I have two bigquery tables, bigger than 1 GB.

To export to storage,

https://googlecloudplatform.github.io/google-cloud-php/#/docs/google-cloud/v0.39.2/bigquery/table?method=export

$destinationObject = $storage->bucket('myBucket')->object('tableOutput_*');
$job = $table->export($destinationObject);

I used wild card.

Strange things is one bigquery table is exported to 60 files each of them with 3 - 4 MB size.

Another table is exported to 3 files, each of them close to 1 GB, 900 MB.

The codes are the same. The only difference is in the case that the table exported to 3 files. I put them into a subfolder.

The one exported to 60 files are one level above the subfolder.

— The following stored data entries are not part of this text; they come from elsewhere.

/-- The values of one probe. -/
def probeValues (b : List Byte) (o : Nat) : ProbeParams :=
  { enable := byteAt b o = 1, gain := fieldAt b (o + 1) 2, offset := signedAt b (o + 3) }

/-- The values of a PROBES payload. -/
def probesValues (b : List Byte) : ProbesBlock :=
  { probe := { p0 := probeValues b 0, p1 := probeValues b 5 }, interval := byteAt b 10, reference := signedAt b 11 }

/-! ## FACTORS (R197) -/

/-- The points that count of a table with `count` points: the first `count`, for a count of 1 to 8; a count above 8 names none,
and fails with RANGE (R197). -/
def tableSize (count : Nat) : Nat := if count ≤ 8 then count else 0

/-- The temperature points that count. -/
def temperaturePoints (b : List Byte) : List FactorPoint :=
  (List.range (tableSize (byteAt b 0))).map fun i => { key := signedAt b (2 + 4 * i), factor := fieldAt b (4 + 4 * i) 2 }

/-- The speed points that count. -/
def speedPoints (b : List Byte) : List FactorPoint :=
  (List.range (tableSize (byteAt b 1))).map fun i => { key := (fieldAt b (34 + 5 * i) 3 : Nat), factor := fieldAt b (37 + 5 * i) 2 }

/-- The keys of a table increase strictly (R35, R177). -/
def keysIncrease : List FactorPoint → Bool
  | a :: b :: rest => a.key < b.key && keysIncrease (b :: rest)
  | _ => true

/-- The range checks of the points of a table: its first field's offset, a point's size and its key's size, and the
range of its keys. -/
def pointChecks (first size keySize : Nat) (lo hi : Int) (points : List FactorPoint) : List FieldCheck :=
  (points.zipIdx.map fun x =>
    [(first + size * x.2, withinInt lo hi x.1.key), (first + size * x.2 + keySize, within 16384 65535 x.1.factor)]).flatten

/-- The fields of a FACTORS payload. -/
def factorsChecks (b : List Byte) : List FieldCheck :=
  ([(0, byteAt b 0 ≤ 8), (1, byteAt b 1 ≤ 8)] : List FieldCheck) ++ pointChecks 2 4 2 (-400) 800 (temperaturePoints b) ++
    pointChecks 34 5 3 vMin vMax (speedPoints b)

/-- The values of a FACTORS payload. -/
def factorsValues (b : List Byte) : FactorsBlock := { temperature := temperaturePoints b, speed := speedPoints b }

/-! ## TRIGGERS -/

/-- The fields of one output from an offset. -/
def triggerChecks (b : List Byte) (o : Nat) : List FieldCheck :=
  [(o, byteAt b o < 16 && byteAt b o / 4 ≠ 3), (o + 1, within 1 1000000 (fieldAt b (o + 1) 4)),
    (o + 9, fieldAt b (o + 9) 2 ≤ 60000), (o + 11, within 1 1000 (fieldAt b (o + 11) 2))]

/-- The trigger source of a code. -/
def triggerSourceOf (code : Nat) : TriggerSource := if code = 0 then .front else if code = 1 then .heavy else .classed

/-- The values of one output. -/
def triggerValues (b : List Byte) (o : Nat) : TriggerParams :=
  { enable := (byteAt b o).testBit 0, source := triggerSourceOf (byteAt b o / 4 % 4), threshold := fieldAt b (o + 1) 4,
    classSet := BitVec.ofNat 32 (fieldAt b (o + 5) 4), polarityLow := (byteAt b o).testBit 1,
    distance := fieldAt b (o + 9) 2, width := fieldAt b (o + 11) 2 }

/-- The fields of a TRIGGERS payload. -/
def triggersChecks (b : List Byte) : List FieldCheck := triggerChecks b 0 ++ triggerChecks b 13 ++ triggerChecks b 26

/-- The values of a TRIGGERS payload. -/
def triggersValues (b : List Byte) : PerOutput TriggerParams :=
  { trg0 := triggerValues b 0, trg1 := triggerValues b 13, trg2 := triggerValues b 26 }

/-! ## CLASS (R136, R197) -/

/-- Where the fields of the rule at the head of some bytes lie: offsets from the rule's first byte. -/
structure RulePlan where
  options : Nat
  patternAt : Nat
  patternCount : Nat
  gapsAt : Nat
  gapCount : Nat
  rangeAt : Nat
  limitAt : Nat
  size : Nat
  deriving DecidableEq, Repr

/-- The plan of the rule at the head of some bytes (R197). A pattern count or a gap count outside its range spans that many
entries too, so that SIZE and ORDER are tested on what follows them before RANGE names the count (log 35). -/
def rulePlan (b : List Byte) : RulePlan :=
  let options := byteAt b 3
  let hasPattern := options.testBit 1
  let hasGaps := options.testBit 2
  let patternCount := if hasPattern then byteAt b 4 else 0
  let gapsAt := 4 + (if hasPattern then 1 + patternCount else 0)
  let gapCount := if hasGaps then byteAt b gapsAt else 0
  let rangeAt := gapsAt + (if hasGaps then 1 + 2 * gapCount else 0)
  let limitAt := rangeAt + (if options.testBit 3 then 8 else 0)
  { options := options, patternAt := 4, patternCount := patternCount, gapsAt := gapsAt, gapCount := gapCount,
    rangeAt := rangeAt, limitAt := limitAt, size := limitAt + (if options.testBit 4 then 4 else 0) }

/-- The group sizes of a rule's pattern. -/
def patternSizes (b : List Byte) (q : RulePlan) : List Nat := (List.range q.patternCount).map fun i => byteAt b (q.patternAt + 1 + i)

/-- The gap bounds of a rule. -/
def gapPairs (b : List Byte) (q : RulePlan) : List (Nat × Nat) :=
  (List.range q.gapCount).map fun i => (byteAt b (q.gapsAt + 1 + 2 * i), byteAt b (q.gapsAt + 2 + 2 * i))

/-- The values of the rule at the head of some bytes. -/
def ruleValues (b : List Byte) (q : RulePlan) : ClassRule :=
  { code := Fin.ofNat 32 (byteAt b 0)
    axleMin := byteAt b 1
    axleMax := byteAt b 2
    singleWheelOnly := q.options.testBit 0
    pattern := if q.options.testBit 1 then some (patternSizes b q) else none
    gaps := if q.options.testBit 2 then some (gapPairs b q) else none
    grossRange := if q.options.testBit 3 then some (fieldAt b q.rangeAt 4, fieldAt b (q.rangeAt + 4) 4) else none
    grossLimit := if q.options.testBit 4 then some (fieldAt b q.limitAt 4) else none }

/-- No minimum of the rule exceeds its maximum (R177, ORDER). -/
def ruleOrdered (r : ClassRule) : Bool :=
  r.axleMin ≤ r.axleMax && (r.gaps.getD []).all (fun g => g.1 ≤ g.2) &&
    (match r.grossRange with | some g => g.1 ≤ g.2 | none => true)

/-- The fields of a rule in payload order, from the offset of its first byte. -/
def ruleChecks (b : List Byte) (q : RulePlan) (o : Nat) : List FieldCheck :=
  ([(o, within 1 31 (byteAt b 0)), (o + 1, within 1 12 (byteAt b 1)), (o + 2, within 1 12 (byteAt b 2)),
    (o + 3, q.options < 32)] : List FieldCheck) ++
    (if q.options.testBit 1 then
      (o + q.patternAt, within 1 6 q.patternCount) ::
        (patternSizes b q).zipIdx.map fun x => (o + q.patternAt + 1 + x.2, within 1 12 x.1)
     else []) ++
    (if q.options.testBit 2 then [(o + q.gapsAt, within 1 11 q.gapCount)] else []) ++
    (if q.options.testBit 4 then ([(o + q.limitAt, 1 ≤ fieldAt b q.limitAt 4)] : List FieldCheck) else [])

/-- One rule of a CLASS payload: its values, and its fields' checks. -/
structure ParsedRule where
  rule : ClassRule
  checks : List FieldCheck
  deriving DecidableEq, Repr

/-- The rules of a CLASS payload from an offset; none when a rule would run past the payload's end (R197). `n` bounds their
number. -/
def parseRules : Nat → Nat → List Byte → Option (List ParsedRule)
  | _, _, [] => some []
  | 0, _, _ :: _ => none
  | n + 1, o, b :: bs =>
    let q := rulePlan (b :: bs)
    if (b :: bs).length < q.size then none
    else
      (parseRules n (o + q.size) ((b :: bs).drop q.size)).map fun l =>
        { rule := ruleValues (b :: bs) q, checks := ruleChecks (b :: bs) q o } :: l

/-- The rules of a CLASS payload. -/
def classRules (b : List Byte) : Option (List ParsedRule) := parseRules b.length 0 b

/-! ## The checks of a block (R177) -/

/-- A block as read: its kind, position and length bytes, its payload and its stored sum. -/
structure BlockRead where
  kindByte : Nat
  position : Nat
  length : Nat
  payload : List Byte
  sum : Nat
  stored : Nat
  deriving DecidableEq, Repr

/-- A block read from the memory's bytes (R176). -/
def readBlock (bytes : List Byte) : BlockRead :=
  let head := memoryBytes bytes 0 3
  let n := byteAt head 2
  let payload := memoryBytes bytes 3 n
  { kindByte := byteAt head 0, position := byteAt head 1, length := n, payload := payload,
    sum := blockSum (head ++ payload), stored := leValue (memoryBytes bytes (3 + n) 2) }

/-- The size of the configuration memory that an image may use (R177, SIZE). -/
def memorySize : Nat := 4096

/-- The SIZE condition (R177). -/
def sizeFault (l : Load) (kind : BlockKind) (r : BlockRead) : Bool :=
  memorySize < l.offset + r.length + 5 || 240 < r.length ||
    (match kind.payloadLength with
     | some n => r.length ≠ n
     | none =>
       match classRules r.payload with
       | none => true
       | some rules => rules.isEmpty || 32 < l.rules.length + rules.length)

/-- The ORDER condition (R177). -/
def orderFault (l : Load) (kind : BlockKind) (b : List Byte) : Bool :=
  (l.index = 0 && kind ≠ .station) ||
    (match kind with
     | .factors => !(keysIncrease (temperaturePoints b) && keysIncrease (speedPoints b))
     | .classes => ((classRules b).getD []).any fun r => !ruleOrdered r.rule
     | .station => false
     | .strips => false
     | .assembly => false
     | .probes => false
     | .triggers => false
     | .ending => false)

/-- A CLASS block that goes on with a run: MIDDLE or LAST. -/
def continuesRun (kind : BlockKind) (position : Nat) : Bool := kind = .classes && (position = 2 || position = 3)

/-- The SEQUENCE condition (R177, R194). -/
def sequenceFault (l : Load) (kind : BlockKind) (position : Nat) : Bool :=
  3 < position || (kind ≠ .classes && position ≠ 0) || (continuesRun kind position && l.classRun ≠ .running) ||
    (!continuesRun kind position && l.classRun = .running)

/-- The DUPLICATE condition (R177). -/
def duplicateFault (l : Load) (kind : BlockKind) (position : Nat) : Bool :=
  match kind with
  | .station => l.station.isSome
  | .strips => l.strips.isSome
  | .assembly => l.assembly.isSome
  | .probes => l.probes.isSome
  | .factors => l.factors.isSome
  | .classes => !continuesRun kind position && l.classRun ≠ .none
  | .triggers => l.triggers.isSome
  | .ending => false

/-- The fields of a payload with their range checks, in payload order. -/
def blockChecks (kind : BlockKind) (b : List Byte) : List FieldCheck :=
  match kind with
  | .station => stationChecks b
  | .strips => stripsChecks b
  | .assembly => assemblyChecks b
  | .probes => probesChecks b
  | .factors => factorsChecks b
  | .classes => (((classRules b).getD []).map ParsedRule.checks).flatten
  | .triggers => triggersChecks b
  | .ending => []

/-- The first condition that a block of a known kind meets (R177). -/
def knownBlockFault (l : Load) (kind : BlockKind) (r : BlockRead) : Option (FaultCode × Option Nat) :=
  if sizeFault l kind r then some (.size, none)
  else if r.stored ≠ r.sum then some (.sum, none)
  else if orderFault l kind r.payload then some (.order, none)
  else if sequenceFault l kind r.position then some (.sequence, none)
  else if duplicateFault l kind r.position then some (.duplicate, none)
  else
    match firstBad (blockChecks kind r.payload) with
    | some o => some (.range, some o)
    | none => if kind = .ending && (l.strips.isNone || l.assembly.isNone) then some (.missing, none) else none

/-! ## The end of a block and of a load (R176, R178) -/

/-- The CLASS run after a block. -/
def runAfter (l : Load) (kind : BlockKind) (position : Nat) : ClassRun :=
  if kind = .classes then (if position = 1 || position = 2 then .running else .complete) else l.classRun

My question is how bigquery decided that a file will be broken into dozens smaller files or just be broken into a few big files (as long as each file is less than 1GB)?

Thanks!

1
At a guess, I would imagine it's determined by how fragmented the table is. But maybe a Googler, like @felipehoffa, can shed some more light. However, this shouldn't be a problem. Is it?Graham Polley
Well. It might be a problem. I want to break it into smaller files. When I process the 1GB files, such as upload it to Elasticsearch, I got timeout issue,searain
AFAIK, you don't have any control over how many or how big the files are that get exported.Graham Polley

1 Answers

2
votes

BigQuery makes no guarantees on the sizes of the exported files, and there is currently no way to adjust this.